* Task
Could you return every line of the records below that contains the word "ofNat"?

##############################

/-- 20_memory.md R66: PIXBUF word i is at 0x20000 + 4·i for i < MAX_WIDTH, the rest of the window being no word, and is
0x00RRGGBB. A write stores the three channels of exactly that entry and ignores
bits 31 to 24; the word reads back with those bits 0. -/
def Obligations.PixbufWindow : Prop :=
  (∀ (s : State) (i : Nat), s.busy = false → i < 0x4000 → s.target (BitVec.ofNat 18 (0x20000 + 4 * i)) 4 =
    if i < maxWidth then some (.pixWord i) else none) ∧
  (∀ (s : State) (i : Nat), (s.readLoc (.pixWord i)).toNat =
    (s.pixel i).b.toNat + 2 ^ 8 * (s.pixel i).g.toNat + 2 ^ 16 * (s.pixel i).r.toNat) ∧
  ∀ (s : State) (i : Nat) (v : Word), HostWrites s (.pixWord i) v →
    ∃ t, step s = .next t ∧ (t.readLoc (.pixWord i)).toNat = v.toNat % 2 ^ 24 ∧
      (t.pixel i).b.toNat = v.toNat % 256 ∧ (t.pixel i).g.toNat = v.toNat / 2 ^ 8 % 256 ∧
      (t.pixel i).r.toNat = v.toNat / 2 ^ 16 % 256 ∧ (∀ j, j ≠ i → t.pixel j = s.pixel j) ∧ t.cmd = s.cmd ∧
      t.wSnap = s.wSnap ∧ t.ieDone = s.ieDone ∧ t.ieErr = s.ieErr ∧ t.width = s.width ∧ SameStatus s t ∧
      SameGeometry s t ∧ SamePalette s t ∧ SameRowbuf s t

/-- 20_memory.md R67: PALETTE word k is at 0x400 + 4·k for k < 256, and is RSV, R, G, B from the high byte down. A write stores exactly that entry and makes it
valid; the word reads back, and a read does not depend on the valid flag. -/
def Obligations.PaletteWindow : Prop :=
  (∀ (s : State) (k : Nat), s.busy = false → k < 256 →
    s.target (BitVec.ofNat 18 (0x400 + 4 * k)) 4 = some (.palette k)) ∧
  (∀ (s : State) (k : Nat), (s.readLoc (.palette k)).toNat =
    (s.palEntry k).b.toNat + 2 ^ 8 * (s.palEntry k).g.toNat + 2 ^ 16 * (s.palEntry k).r.toNat +
      2 ^ 24 * (s.palEntry k).rsv.toNat) ∧
  ∀ (s : State) (k : Nat) (v : Word), HostWrites s (.palette k) v →
    ∃ t, step s = .next t ∧ t.readLoc (.palette k) = v ∧ t.valid k = true ∧
      (t.palEntry k).b.toNat = v.toNat % 256 ∧ (t.palEntry k).g.toNat = v.toNat / 2 ^ 8 % 256 ∧
      (t.palEntry k).r.toNat = v.toNat / 2 ^ 16 % 256 ∧ (t.palEntry k).rsv.toNat = v.toNat / 2 ^ 24 ∧
      (∀ j, j ≠ k → t.palEntry j = s.palEntry j ∧ t.valid j = s.valid j) ∧ t.cmd = s.cmd ∧ t.wSnap = s.wSnap ∧
      t.ieDone = s.ieDone ∧ t.ieErr = s.ieErr ∧ t.width = s.width ∧ SameStatus s t ∧ SameGeometry s t ∧
      SameRowbuf s t ∧ SamePixbuf s t

/-! ## Interrupt and arithmetic -/

/-- 60_exceptions.md R230: IRQ is high exactly when an enabled source is pending; a host write of 1 to a source's STATUS
bit clears that source; and IRQ is 0 after a reset of either kind. -/
def Obligations.IrqFollowsStatus : Prop :=
  (∀ s : State, s.irq = true ↔ (s.ieDone = true ∧ s.done = true) ∨ (s.ieErr = true ∧ s.err = true)) ∧
  (∀ (s t : State) (v : Word), HostWrites s .status v → step s = .next t →
    (v.getLsbD 1 = true → t.done = false) ∧ (v.getLsbD 2 = true → t.err = false) ∧
    (t.irq = true ↔ (s.ieDone = true ∧ s.done = true ∧ v.getLsbD 1 = false) ∨
      (s.ieErr = true ∧ s.err = true ∧ v.getLsbD 2 = false))) ∧
  State.reset.irq = false ∧ ∀ s t : State, Resets s → step s = .next t → t.irq = false

/-- 60_exceptions.md R230: IRQ rises only by an ENGINE step, by an overrun, or by a host write that enables a source. -/
def Obligations.IrqRisesOnlyByEvents : Prop :=
  ∀ s t : State, step s = .next t → s.irq = false → t.irq = true →
    EngineMoves s ∨ ((∃ v, HostWrites s .cmd v) ∧ s.busy = true) ∨ ∃ v, HostWrites s .ctrl v

/-- 40_unpack.md R133, R141: the row geometry of every row against the closed forms, and its padding against the source's
literal formulas; the stride is a multiple of 4, and none exceeds that of the widest 32-bit row. -/
def Obligations.RowGeometryClosedForms : Prop :=
  ∀ w : Nat,
    (rowDataLen .bc1 w = (w + 7) / 8 ∧ rowDataLen .bc4 w = (w + 1) / 2 ∧ rowDataLen .bc8 w = w ∧
      rowDataLen .bc24 w = 3 * w ∧ rowDataLen .bc32 w = 4 * w) ∧
    (rowPadLen .bc1 w = 3 * ((w + 7) / 8) % 4 ∧ rowPadLen .bc4 w = 3 * ((w + 1) / 2) % 4 ∧
      rowPadLen .bc8 w = 3 * w % 4 ∧ rowPadLen .bc24 w = w % 4 ∧ rowPadLen .bc32 w = 0) ∧
    (rowPadLen .bc1 w = (4 - rowDataLen .bc1 w % 4) % 4 ∧ rowPadLen .bc4 w = (4 - rowDataLen .bc4 w % 4) % 4 ∧
      rowPadLen .bc8 w = (4 - w % 4) % 4) ∧
    (rowStrideLen .bc1 w = 4 * ((rowDataLen .bc1 w + 3) / 4) ∧ rowStrideLen .bc4 w = 4 * ((rowDataLen .bc4 w + 3) / 4) ∧
      rowStrideLen .bc8 w = 4 * ((w + 3) / 4) ∧ rowStrideLen .bc24 w = 3 * w + w % 4 ∧ rowStrideLen .bc32 w = 4 * w) ∧
    ∀ bc : BitCount, rowStrideLen bc w % 4 = 0 ∧ rowDataLen bc w ≤ rowStrideLen bc w ∧
      rowStrideLen bc w < rowDataLen bc w + 4 ∧ rowStrideLen bc w ≤ 4 * w ∧
      (w ≤ maxWidth → rowStrideLen bc w ≤ rowStrideLen .bc32 maxWidth)
end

##############################

* Task answer
  (∀ (s : State) (i : Nat), s.busy = false → i < 0x4000 → s.target (BitVec.ofNat 18 (0x20000 + 4 * i)) 4 =
    s.target (BitVec.ofNat 18 (0x400 + 4 * k)) 4 = some (.palette k)) ∧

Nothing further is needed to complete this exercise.